Differences Between the Mechanism of Action of MDMA, MBDB, and the Classic Hallucinogens. Identification of a New Therapeutic Class: Entactogens

The investigators used a structure–activity series approach: closely related molecules (MDA, MDMA, MBDB and various stereoisomers) were synthesised or obtained and compared across biochemical and behavioural assays to infer mechanism. Collaboration with other chemists (including Peyton Jacob and Alexander Shulgin) supported synthesis and preliminary human observations for MBDB. Biochemical pharmacology relied primarily on rat brain synaptosomes. Synaptosomes—isolated nerve terminal preparations that retain many presynaptic functions—were incubated with tritium-labelled neurotransmitters (serotonin, dopamine, norepinephrine) to measure both drug-induced transmitter release and inhibition of uptake. Release assays recorded rapid transmitter efflux after drug addition, while uptake-inhibition experiments determined the concentration required to reduce uptake to half (IC50) as a relative potency measure. The authors report comparing isomers and multiple compounds, and summarise results in tables referenced in the text; the extracted text does not provide the numeric IC50 values. Behavioural pharmacology employed drug discrimination in rats, a standard model in which animals are trained to distinguish an injected training drug (here LSD tartrate) from saline. Substitution tests then determine whether test compounds produce an LSD-like stimulus. The team also used published animal work from other laboratories (for example discrimination trained with DOM) to triangulate results. Human data cited in the article comprise descriptive clinical reports and a preliminary clinical study of MBDB; the extraction does not clearly report sample sizes or detailed clinical protocols. Statistical methods and sample sizes for the biochemical and behavioural experiments are not clearly described in the extracted text.

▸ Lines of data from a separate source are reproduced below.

-- ==== Sys2Proof/Config.lean ====
section
/-! DEFINITION. Fixed figures of the device (R28, R35) and the model's free values: constants without a body, so that no proof can see their value. -/

namespace Sys2Proof.Config

/-- Core cycles in a frame (R30). -/
def frameCycles : Nat := 200000
/-- Core cycles a state word takes across the inter-quadrant state bus (R26). -/
def busCycles : Nat := 2400
/-- Action slots of a frame that a program may use; slot 398,000 and above lie in the tail (R20, R31). -/
def tailSlot : Nat := 398000
/-- Populated HBM in bytes: 48 GiB (R4). -/
def hbmBytes : Nat := 48 * 1073741824
/-- First internal address of HBM (R300). -/
def hbmBase : Nat := 0x1000000000
/-- The boot load area, 512 MiB at the top of HBM (R278). -/
def bootArea : Nat := 0x1BE0000000
/-- Bytes of working memory, 8 MiB (R300). -/
def wmemBytes : Nat := 0x800000
/-- The permanent alias of working memory (R300). -/
def wmemBase : Nat := 0x10000000
/-- Size of the boot ROM, 256 KiB (R300). -/
def romBytes : Nat := 0x40000
/-- First internal address of CSR space (R300). -/
def csrBase : Nat := 0x100000000
/-- Size of CSR space, 256 MiB (R300). -/
def csrBytes : Nat := 0x10000000

/-- FREE VALUE (log entry 9): a byte of the boot ROM, whose content the spec does not give. -/
opaque romByte : Nat → Byte
/-- FREE VALUE (log entry 10): the data a maker instruction returns (R325 names fuse programming, scan and die test
and gives no data format). -/
opaque makerData : Nat → Word
/-- FREE VALUE (log entry 10): whether a maker instruction orders the transition BLANK to DEVELOP (R321 lets only maker debug order
it and names no instruction). -/
opaque makerDevelops : Nat → Bool
/-- FREE VALUE (log entry 11): what the boundary register reads (SAMPLE/PRELOAD, R325): the n-th sample. -/
opaque boundarySample : Nat → Word
/-- FREE VALUE (log entry 13): how many beats of a burst were served when its master was reset (R305), the n-th time. -/
opaque beatsServed : Nat → Nat

/-- FREE VALUE (log entry 24): the FlexO group identification, instance identification and instance map of an OTUC slice, which R57 says are
generated from the image and no section holds: of a port with a first slice and a width, and a slice. -/
opaque flexoIds : Nat → Nat → Nat → Nat × Nat × Nat

/-- FREE VALUE (log entry 14): how many OTUC frames of an instance end in a superframe that a looped lane receives, the n-th time. -/
opaque loopFrames : Nat → Nat

/-- FREE VALUE (log entry 117): MFAS of the first OTUC frame that starts in a transmitted superframe, and the IAE bit sent; no rule gives
the phase of the transmitted frames to the superframes, nor when the device sends IAE (R57, R74). -/
opaque txSection : Nat → Nat × Bool
/-- FREE VALUE (log entry 117): the SM and PM BIP-8 of that OTUC frame (R74), whose whole content the model does not hold. -/
opaque txBip : Nat → Byte × Byte

/-- FREE VALUE (log entry 118): the second-order rate filter of a remapper (R108 gives its bandwidth and peaking): from its two state words
and the bytes received in a frame, the next state words and the bytes sent in the frame. -/
opaque remapFilter : Nat → Nat → Nat → (Nat × Nat) × Nat
/-- FREE VALUE (log entry 67): the bytes of a core slot's data words past the count of its frame, which R107 calls not valid, by their place. -/
opaque restByte : Nat → Byte
/-- FREE VALUE (log entry 118): Cm that a remapper of `k` slots computes from the fill of its buffer (R108). -/
opaque gmpCm : Nat → Int → Nat

/-- FREE VALUE (log entry 118): the range of Cm permitted to an ODU of a type, with k slots and a declared rate (R106 names the tolerance it
corresponds to and leaves Cm itself to G.709). -/
opaque cmRange : Nat → Nat → Nat → Nat × Nat

/-- FREE VALUE (log entry 133): the loss-of-light threshold of a mate receive lane in 0.1 dBm, to which R244 refers and which no rule gives. -/
opaque mateLight : Int

/-- FREE VALUE (log entry 119): the PRBS-derived body of the test word of an ingress switch, a position and FN[15:0] (R112). -/
opaque testBody : Nat → Nat → Nat → Nat

/-- FREE VALUE (log entry 135): the verify of a life-cycle fuse copy succeeds (R320): the n-th programming, the copy. -/
opaque fuseVerifies : Nat → Nat → Bool
/-- FREE VALUE (log entry 150): the straps SMB_ADDR0 to SMB_ADDR2 (R340). -/
opaque smbStraps : Fin 8
/-- FREE VALUE (log entry 151): where CDA-F finds the capture buffer, to which R300 gives no internal address (R325). -/
opaque captureBase : Nat
/-- FREE VALUE (log entry 88): the burst of a master whose address the block does not keep is for a power domain (R332): the n-th free value. -/
opaque burstInto : Nat → Nat → Bool

/-- FREE VALUE (log entry 124): the word that a mirror record becomes in a group's duty state: the object's handle, the number of the word in its
duty, the record's bytes; the layout is the program's own (R231, R253). -/
opaque dutyWord : Nat → Nat → List Byte → Dword

end Sys2Proof.Config
end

Across biochemical assays, a consistent pattern emerged distinguishing entactogen-type compounds from classical hallucinogens and from potent stimulants. In synaptosomal release assays, MDA and MDMA were shown to provoke release of serotonin from rat brain terminals; for MDA both optical isomers released serotonin equally well, whereas for MDMA the S-(+) isomer was roughly equipotent to MDA and the R-(-) isomer was less potent. In uptake-inhibition experiments, MDA, MDMA and MBDB were all potent inhibitors of serotonin reuptake, with the S-(+) isomers typically more active. Findings for dopamine and norepinephrine diverged between compounds. Amphetamine was a very potent inhibitor of dopamine reuptake, and in the authors' assays both amphetamine and MDA/MDMA altered dopamine utilisation. However, MBDB showed virtually no effect on dopamine-utilising neurons, and in preliminary human reports MBDB produced less euphoria than MDMA. For norepinephrine reuptake, MDA, MDMA and MBDB showed inhibitory activity, again with S-(+) isomers generally more potent; amphetamine remained quantitatively stronger on catecholamine measures than the entactogens. By contrast, the hallucinogenic substituted amphetamine DaM (and DOM in other cited work) had negligible activity on reuptake for dopamine, norepinephrine or serotonin in these assays. Behavioural drug-discrimination studies supported the biochemical separation: in rats trained to discriminate LSD from saline, only MDA produced an LSD-like stimulus generalisation; MDMA and MBDB did not substitute for LSD, consistent with human reports that they do not produce classic hallucinatory effects. The collected data thus show that MDMA and MBDB combine potent serotonergic release and reuptake inhibition with limited dopaminergic action (especially for MBDB), a profile distinct from both classic hallucinogens and prototypical stimulants. The extracted text references tables that present quantitative IC50s and release rates, but those specific numerical values are not included in the provided extract.

Ande Rson and colleagues conclude that MDMA and particularly MBDB do not conform to the pharmacological classification of hallucinogens or simply to stimulant drugs. On the basis of structure–activity relationships, biochemical pharmacology (serotonin release and potent serotonin reuptake inhibition), stereoselectivity of isomers, and behavioural data in rats, the authors argue these compounds constitute a distinct pharmacological category. They propose the term entactogens (from Latin and Greek roots meaning to "produce a touching within") to designate drugs whose principal clinical and subjective effects are affect enhancement, empathy and facilitation of psychotherapeutic access to painful emotional material. The authors justify the new class on three grounds: clinicians who have used MDMA report a distinct adjunctive therapeutic utility, animal and human subjective effects do not resemble those of classical hallucinogens, and MDMA/MBDB violate established structure–activity rules for hallucinogenic substituted amphetamines. Uncertainties acknowledged in the text include that some animal data suggest amphetamine-like properties for certain isomers and that the precise role of norepinephrine requires further study. Nevertheless, the evidence presented leads the investigators to propose MBDB as a prototype entactogen and to recommend recognising entactogens as a separate pharmacological category.